İ.Ö. 188 yılı Bergama-Roma ittifak güçlerinin Magnesia (bugünkü Manisa) önlerindeki büyük savaşta Suriye Krallığı’nın güçlerini yenilgiye uğrattığı ve Toroslar’ın ardına çekilmelerine yol açacak süreci tetikleyen zaferi kazandıkları dönüm noktasıdır. Bundan sonra Anadolu kapıları, Roma İmparatorluğu’nun güçlerine ardına kadar açılmıştır. 




Akropol eteklerinde bir duvar izi

İ.Ö. 159 yıllarında ise kent hala Bergama Krallığı’nın yönetimindeyken; bir ara Bitinya Kralı II.Prusias’ın saldırısına uğrar. Kent ve şimdi yeri bilinmeyen Apollon Kynneios Tapınağı yağmalanır. İ.Ö. 133 yılında bütün Anadolu’nun Roma’nın eline geçmesi sonrasında; Roma döneminde oluşturulan Asya Eyaleti’nin bir parçası haline gelen Temnos, İ.S. 17 yılındaki büyük İzmir Depremi’nde yıkılır ve İmparator Tiberius’un katkılarıyla kent yeniden kurulur.

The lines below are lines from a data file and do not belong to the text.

-- ==== Sys2Proof/Laws/PerInstr.lean ====
section
/-! SUPPORT. Laws/PerInstr.lean: the statements made of every operation as syntax, one lemma per constructor. -/

/-- Rule R82's length column: the encoding of an operation has the length of its format. -/
def Sys2Proof.Laws.EncodedLength.Statement (i : Sys2Proof.Instr) : Prop :=
  (Sys2Proof.encode i).length = i.byteLength

namespace Sys2Proof.Laws.EncodedLength

theorem construct (clock : Arg) : Statement (.construct clock) := by simp [Statement, encode, Instr.byteLength]
theorem write (address value : Arg) : Statement (.write address value) := by
  simp [Statement, encode, Instr.byteLength]
theorem writeAddress (addr : Arg) : Statement (.writeAddress addr) := by simp [Statement, encode, Instr.byteLength]
theorem writeData (value : Arg) : Statement (.writeData value) := by simp [Statement, encode, Instr.byteLength]
theorem generate (n : Arg) : Statement (.generate n) := by simp [Statement, encode, Instr.byteLength]
theorem saveState : Statement .saveState := rfl
theorem loadState (payload : List Byte) : Statement (.loadState payload) := by
  simp [Statement, encode, Instr.byteLength]; omega
theorem reset : Statement .reset := rfl
theorem readClock : Statement .readClock := rfl
theorem readSampleRate : Statement .readSampleRate := rfl
theorem readOutputs : Statement .readOutputs := rfl

end Sys2Proof.Laws.EncodedLength
end

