/-! ### Generate -/

/-- The chip of a mixer vector: an operator of the given phase and level, sustaining, or at reset. -/
def mixChip (regs : Memory) (ops : OperatorBank) (lfo : Nat) : State := machine 64 (mutable regs ops 1 lfo)

/-- P1's twelve frames, from the state after its writes. -/
theorem test_generate_tone :
    (after (.generate (.int 12)) (withRegs [(0x03, 0x10#8), (0x10, 0x07#8), (0x14, 0x24#8), (0x20, 0x02#8), (0x28, 0x30#8),
      (0x41, 0xF0#8), (0x51, 0x01#8)])).reply =
    .value (.frames ([24, 125, 225, 324, 423, 521, 617, 712, 806, 897, 986, 1072].map fun x => ⟨x, x⟩)) := by decide +kernel
/-- P1's end state. -/
theorem test_generate_end_state :
    (mutAfter (.generate (.int 12)) (withRegs [(0x03, 0x10#8), (0x10, 0x07#8), (0x14, 0x24#8), (0x20, 0x02#8), (0x28, 0x30#8),
      (0x41, 0xF0#8), (0x51, 0x01#8)])).map (fun m => (m.ops, m.envTimer, m.lfo)) =
    some ({ OperatorBank.reset with op0 := osc 49488 0 .off false, op1 := osc 98976 1023 .sustain true }, 12#16, 0#16) := by
  decide +kernel
/-- V-SEQ-2, V-SEQ-3. -/
theorem test_generate_none : after (.generate (.int 0)) State.reset = { State.reset with reply := .value (.frames []) } ∧
    after (.generate (.int (-1))) State.reset = { State.reset with reply := .error ⟨.invalidArgument, .count⟩ } := by decide
/-- V-SEQ-5: the envelope timer wraps. -/
theorem test_generate_timer_wraps :
    (mutAfter (.generate (.int 2)) (machine 64 { MutState.reset with envTimer := 65535#16 })).map MutState.envTimer = some 1#16 := by
  decide +kernel
/-- V-MIX-1, V-MIX-2, V-MIX-3: frequency modulation, and an undefined algorithm. -/
theorem test_mix_fm :
    (after (.generate (.int 1)) (mixChip [(0x03, 16#8), (0x28, 0x30#8)]
      { OperatorBank.reset with op0 := osc 0x80000 1 .sustain false, op1 := osc 0 1023 .sustain false } 0)).reply =
      .value (.frames [⟨-25, -25⟩]) ∧
    (after (.generate (.int 1)) (mixChip [(0x03, 16#8), (0x28, 0x35#8)]
      { OperatorBank.reset with op0 := osc 0 1023 .sustain false, op1 := osc 0 1023 .sustain false } 0)).reply =
      .value (.frames [⟨175, 175⟩]) := by decide +kernel
/-- V-MIX-6, V-MIX-7: both clamps. -/
theorem test_mix_clamps :
    [(0, 32767), (0x80000, -32768)].map (fun (f : Nat × Int) =>
      (after (.generate (.int 1)) (mixChip [(0x03, 255#8), (0x28, 0x31#8), (0x50, 0x30#8), (0x51, 0x30#8)]
        { OperatorBank.reset with op0 := osc f.1 1023 .sustain false, op1 := osc f.1 1023 .sustain false } 0)).reply ==
      .value (.frames [⟨f.2, f.2⟩])) = [true, true] := by decide +kernel
/-- V-MIX-14: routing. -/
theorem test_mix_routes :
    (after (.generate (.int 1)) (mixChip [(0x03, 16#8), (0x28, 0x10#8), (0x29, 0x20#8), (0x2A, 0x30#8)]
      { OperatorBank.reset with op1 := osc 0 1023 .sustain false, op3 := osc 0x40000 1023 .sustain false,
                                op5 := osc 0 512 .sustain false } 0)).reply =
      .value (.frames [⟨36, 2057⟩]) := by decide +kernel
/-- V-MIX-19: the LFO's amplitude modulation. -/
theorem test_mix_lfo :
    (after (.generate (.int 6)) (mixChip [(0x02, 0xFF#8), (0x03, 16#8), (0x28, 0x30#8), (0x51, 0x70#8)]
      { OperatorBank.reset with op1 := osc 0 1023 .sustain false } 0)).reply =
    .value (.frames ([2045, 1085, 141, 1101, 2045, 1085].map fun x => ⟨x, x⟩)) := by decide +kernel
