/-- The shortest and the longest distance. -/
theorem witness_SchedulingLaw :
    ∃ s : State, s = { openPort [] with tar := 65535, cap1 := false } ∧ s.tmode = .cont ∧ s.tar < 2 ^ s.cfg.timerW
      ∧ ({ s with ccr0 := 0, ccr1 := 0 } : State).ccr0 = (s.tar + 1) % 2 ^ s.cfg.timerW
      ∧ ({ s with ccr0 := 65534, ccr1 := 65534 } : State).ccr1 = (s.tar + 65535) % 2 ^ s.cfg.timerW
      ∧ s.cap1 = false ∧ s.ifg0 = false ∧ s.ifg1 = false ∧ 65535 ≤ 2 ^ s.cfg.timerW - 1 :=
  ⟨_, rfl, rfl, by decide, rfl, rfl, rfl, rfl, rfl, by decide⟩

theorem witness_StepsOutsideTheTable :
    urgent (sending []) = true ∧ txhEnabled (openPort []) = false ∧ rxcaphEnabled (openPort []) = false
      ∧ rxsmphEnabled (openPort []) = false ∧ calhEnabled (openPort []) = false ∧ holdhEnabled (openPort []) = false
      ∧ (openPort []).hwait ≠ .shutdown ∧ (openPort []).hwait ≠ .cal ∧ (openPort []).hprog[(openPort []).hpc]? = none
      ∧ (openPort []).pstate ≠ .inactive ∧ (launched []).hprog[(launched []).hpc]? = none
      ∧ (launched []).pstate = .inactive ∧ (launched []).head = (launched []).tail
      ∧ ({ launched [] with gie := true } : State).gie = true := by decide

theorem witness_StorageWrittenAtHeadOnly :
    (∃ t, exec (.push 0x0C) (filled []) = .next t) ∧ Memory.wf (filled []).buf := ⟨⟨_, rfl⟩, (ringOk_filled []).bufWf⟩

theorem witness_ElementWriters :
    ∃ t, exec (.send 0x41) (openPort []) = .next t ∧ t.txsr ≠ (openPort []).txsr := ⟨_, rfl, by decide⟩

theorem witness_HostCounterAdvance : ∃ t, step (launched [0x2000]) = .next t ∧ t.hpc = 1 := ⟨_, rfl, rfl⟩

/-- One step for each edge of the life cycle. -/
theorem witness_PortLifecycle :
    (∃ t, (launched [0x2000]).Inv ∧ step (launched [0x2000]) = .next t ∧ t.pstate = .active)
      ∧ (∃ t, (openPort [0x3000]).Inv ∧ step (openPort [0x3000]) = .next t ∧ t.pstate = .holding)
      ∧ ∃ t, (holdingPort [0x3000]).Inv ∧ step (holdingPort [0x3000]) = .next t ∧ t.pstate = .inactive :=
  ⟨⟨_, inv_launched _, rfl, rfl⟩, ⟨_, inv_openPort _, rfl, rfl⟩, _, inv_holdingPort, rfl, rfl⟩

/-- Both handlers enabled, with each of the two RX handlers, and a running calibration. -/
theorem witness_HandlerOrder :
    (∃ a b, Moves .txh { sending [] with ifg1 := true } a ∧ Moves .rxcaph { sending [] with ifg1 := true } b)
      ∧ (∃ a b, Moves .txh { sending [] with ifg1 := true, cap1 := false } a
        ∧ Moves .rxsmph { sending [] with ifg1 := true, cap1 := false } b)
      ∧ (calibratingBlock [0x1000]).Inv ∧ (calibratingBlock [0x1000]).calState = .prime :=
  ⟨⟨_, _, ⟨rfl, rfl⟩, ⟨rfl, rfl⟩⟩, ⟨_, _, ⟨rfl, rfl⟩, ⟨rfl, rfl⟩⟩, inv_calibratingBlock, rfl⟩

/-- The first bit at its first tick, and the last stop bit at the last tick it is looked at. -/
theorem witness_TransmitWaveform :
    ∃ s : State, s = openPort [0x4055] ∧ s.Listening ∧ s.sched = [] ∧ s.rxdIn = true ∧ s.hwait = .none
      ∧ s.hprog[s.hpc]? = some (0x4000#16 ||| (0x55#8).setWidth 16) ∧ s.hprog.length = s.hpc + 1
      ∧ 0 ≤ 8 + s.cfg.stopBits ∧ 0 < s.cfg.tpb ∧ 9 ≤ 8 + s.cfg.stopBits ∧ 7 < s.cfg.tpb :=
  ⟨_, rfl, listening_openPort _, rfl, rfl, rfl, rfl, rfl, by decide, by decide, by decide, by decide⟩

theorem witness_ShutdownHold :
    ∃ s : State, s = openPort [0x3000] ∧ s.Listening ∧ s.sched = [] ∧ s.rxdIn = true ∧ s.hwait = .none
      ∧ s.hprog[s.hpc]? = some 0x3000#16 ∧ s.hprog.length = s.hpc + 1 ∧ 7 < s.cfg.tpb :=
  ⟨_, rfl, listening_openPort _, rfl, rfl, rfl, rfl, rfl, by decide⟩

theorem witness_ReceiveRoundTrip :
    ∃ s : State, s = openPort [] ∧ s.Inv ∧ s.fault = none ∧ s.pstate = .active ∧ s.gie = true ∧ s.cap1 = true
      ∧ s.prev1 = true ∧ urgent s = false ∧ ringFull s = false ∧ s.hpc = s.hprog.length :=
  ⟨_, rfl, inv_openPort [], rfl, rfl, rfl, rfl, rfl, rfl, by decide, rfl⟩

/-- A held SEND and a held SHUTDOWN. -/
theorem witness_MaskedFrameHangsTheHost :
    ∃ s : State, s = { sending [0x4041] with gie := false } ∧ s.fault = none ∧ s.hwait = .none ∧ s.pstate = .active
      ∧ s.txIe = true ∧ s.gie = false ∧ s.hprog[s.hpc]? = some 0x4041#16 ∧ decode 0x4041#16 = .ok (.send 0x41)
      ∧ ({ s with hprog := [0x3000] } : State).hprog[s.hpc]? = some 0x3000#16 ∧ decode 0x3000#16 = .ok .shutdown
      ∧ s.txd ≠ .lo
      ∧ s.Inv ∧ mayTake .tick s = true :=
  ⟨_, rfl, rfl, rfl, rfl, rfl, rfl, rfl, rfl, rfl, rfl, by decide, inv_stalled, by decide⟩

/-- A loop without a bound. -/
theorem witness_UnreachableTargetHangsTheHost :
    unboundedBlock.Inv ∧ unboundedBlock.fault = none ∧ unboundedBlock.calState = .prime
      ∧ unboundedBlock.cfg.calMaxIter = none := ⟨inv_unboundedBlock, rfl, rfl, rfl⟩

/-- A low input, and an input that is high and was seen high. -/
theorem witness_DeadReferenceHangsTheHost :
    (calibratingBlock [0x1000]).Inv ∧ (calibratingBlock [0x1000]).fault = none
      ∧ (calibratingBlock [0x1000]).calState = .prime ∧ (calibratingBlock [0x1000]).ifg1 = false
      ∧ ((calibratingBlock [0x1000]).refIn = true → (calibratingBlock [0x1000]).prev1 = true) :=
  ⟨inv_calibratingBlock, rfl, rfl, rfl, fun h => nomatch h⟩

/-- A frame in progress with GIE 0 and a host that is done. -/
theorem witness_MaskedReceiveIsNeverPushed :
    maskedReceive.Inv ∧ mayTake .tick maskedReceive = true ∧ maskedReceive.gie = false
      ∧ maskedReceive.pstate ≠ .inactive ∧ maskedReceive.cap1 = false := ⟨inv_maskedReceive, by decide, rfl, by decide, rfl⟩

/-- A step of EINT. -/
theorem witness_LateRunNeverHappens :
    ∃ t, (launched [0x9000]).Inv ∧ (launched [0x9000]).NoLateRun ∧ step (launched [0x9000]) = .next t
      ∧ (launched [0x9000]).gie = false ∧ t.gie = true :=
  ⟨_, inv_launched _, fun _ h => (show hostEnabled (launched [0x9000]) = false by
    rcases h with ⟨h, -⟩ | ⟨h, -⟩ <;> cases h), rfl, rfl, rfl⟩

/-- The run of a stopped timer whose input has been sampled: a tick at every instant. -/
def idleRun (n : Nat) : State := { launched [] with prev1 := true, now := n }

theorem witness_MachineRunsAreFair (n : Nat) : step (idleRun n) = .next (idleRun (n + 1)) := by
  rw [step, if_pos (show (idleRun n).cfg.legal = true from test_example_configuration_legal)]
  rfl

/-- A run that ends an idle hold, completes SHUTDOWN and then ticks. -/
def holdRun : Nat → State
  | 0 => holdingPort [0x3000]
  | 1 => release (holdingPort [0x3000])
  | n + 2 => { release (holdingPort [0x3000]) with hwait := .none, hpc := 1, now := n }

def holdTook : Nat → Option Choice
  | 0 => some .holdh
  | 1 => some .host
  | _ + 2 => some .tick

theorem isRun_holdRun : IsRun holdRun holdTook := fun n =>
  match n with
  | 0 => ⟨[], rfl, rfl⟩
  | 1 => ⟨[], rfl, rfl⟩
  | _ + 2 => ⟨[], rfl, rfl⟩

theorem fair_holdRun : WeaklyFair holdRun holdTook := by
  intro c hc n h
  have h2 : enabled c (holdRun (n + 2)) = true := h (n + 2) (Nat.le_add_right n 2)
  refine ⟨n + 2, Nat.le_add_right n 2, ?_⟩
  simp only [List.mem_cons, List.not_mem_nil, or_false] at hc
  rcases hc with rfl | rfl | rfl | rfl | rfl | rfl | rfl
  · rfl
  all_goals exact absurd h2 (by simp [holdRun, holdingPort, openPort, launched, State.launch, release, enabled,
    hostEnabled, hostWord, txhEnabled, holdhEnabled, rxcaphEnabled, rxsmphEnabled, calhEnabled])

/-- A fair run in which a handler is enabled at its first instant. -/
theorem witness_FairRunsAdvanceTime :
    IsRun holdRun holdTook ∧ WeaklyFair holdRun holdTook ∧ (∀ n, (holdRun n).fault = none) ∧ (holdRun 0).Inv
      ∧ Choice.holdh ∈ handlers ∧ enabled .holdh (holdRun 0) = true :=
  ⟨isRun_holdRun, fair_holdRun, fun n => match n with
    | 0 => rfl
    | 1 => rfl
    | _ + 2 => rfl, inv_holdingPort, by decide, rfl⟩

theorem witness_IdleStates :
    ((launched []).Inv ∧ (launched []).pstate = .inactive ∧ (launched []).calState ≠ .prime
        ∧ (launched []).calState ≠ .run)
      ∧ quiescent (launched []) = true ∧ enabled .tick (launched []) = true
      ∧ enabled (.env .rxd false) (launched []) = true :=
  ⟨⟨inv_launched [], rfl, by decide, by decide⟩, by decide, by decide, by decide⟩

end Sys2Proof.Tests
end

section
/-! Proofs about the scope of the model (00_scope.md): the legal configurations of R12, the steps that are refused, and
what the meanings answer where R110's table has no step. -/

 Akropolün doğu yamacında dikkate değer bir mimari parça daha

Temnos, Bizans döneminde bir piskoposluk merkezi haline gelir. (İ.S. 5.yy.) Tarihi kayıtlara göre; İ.S. 8.yy.da II. İznik Konsülü’ne katılanlar arasında Temnos Piskoposu Theophilos’un adı geçmektedir. Bu evreden sonra kent Arap ve takiben Türkmen akınlarıyla giderek zayıflar ve tarihteki önemini yitirerek kaybolup gider. Türklerin bölgeye geldikleri sırada; (12-13.yy.lar) ören yerinde bulunan sırlı seramiklerden küçük bir Bizans köyünün bulunduğu anlaşılmaktadır.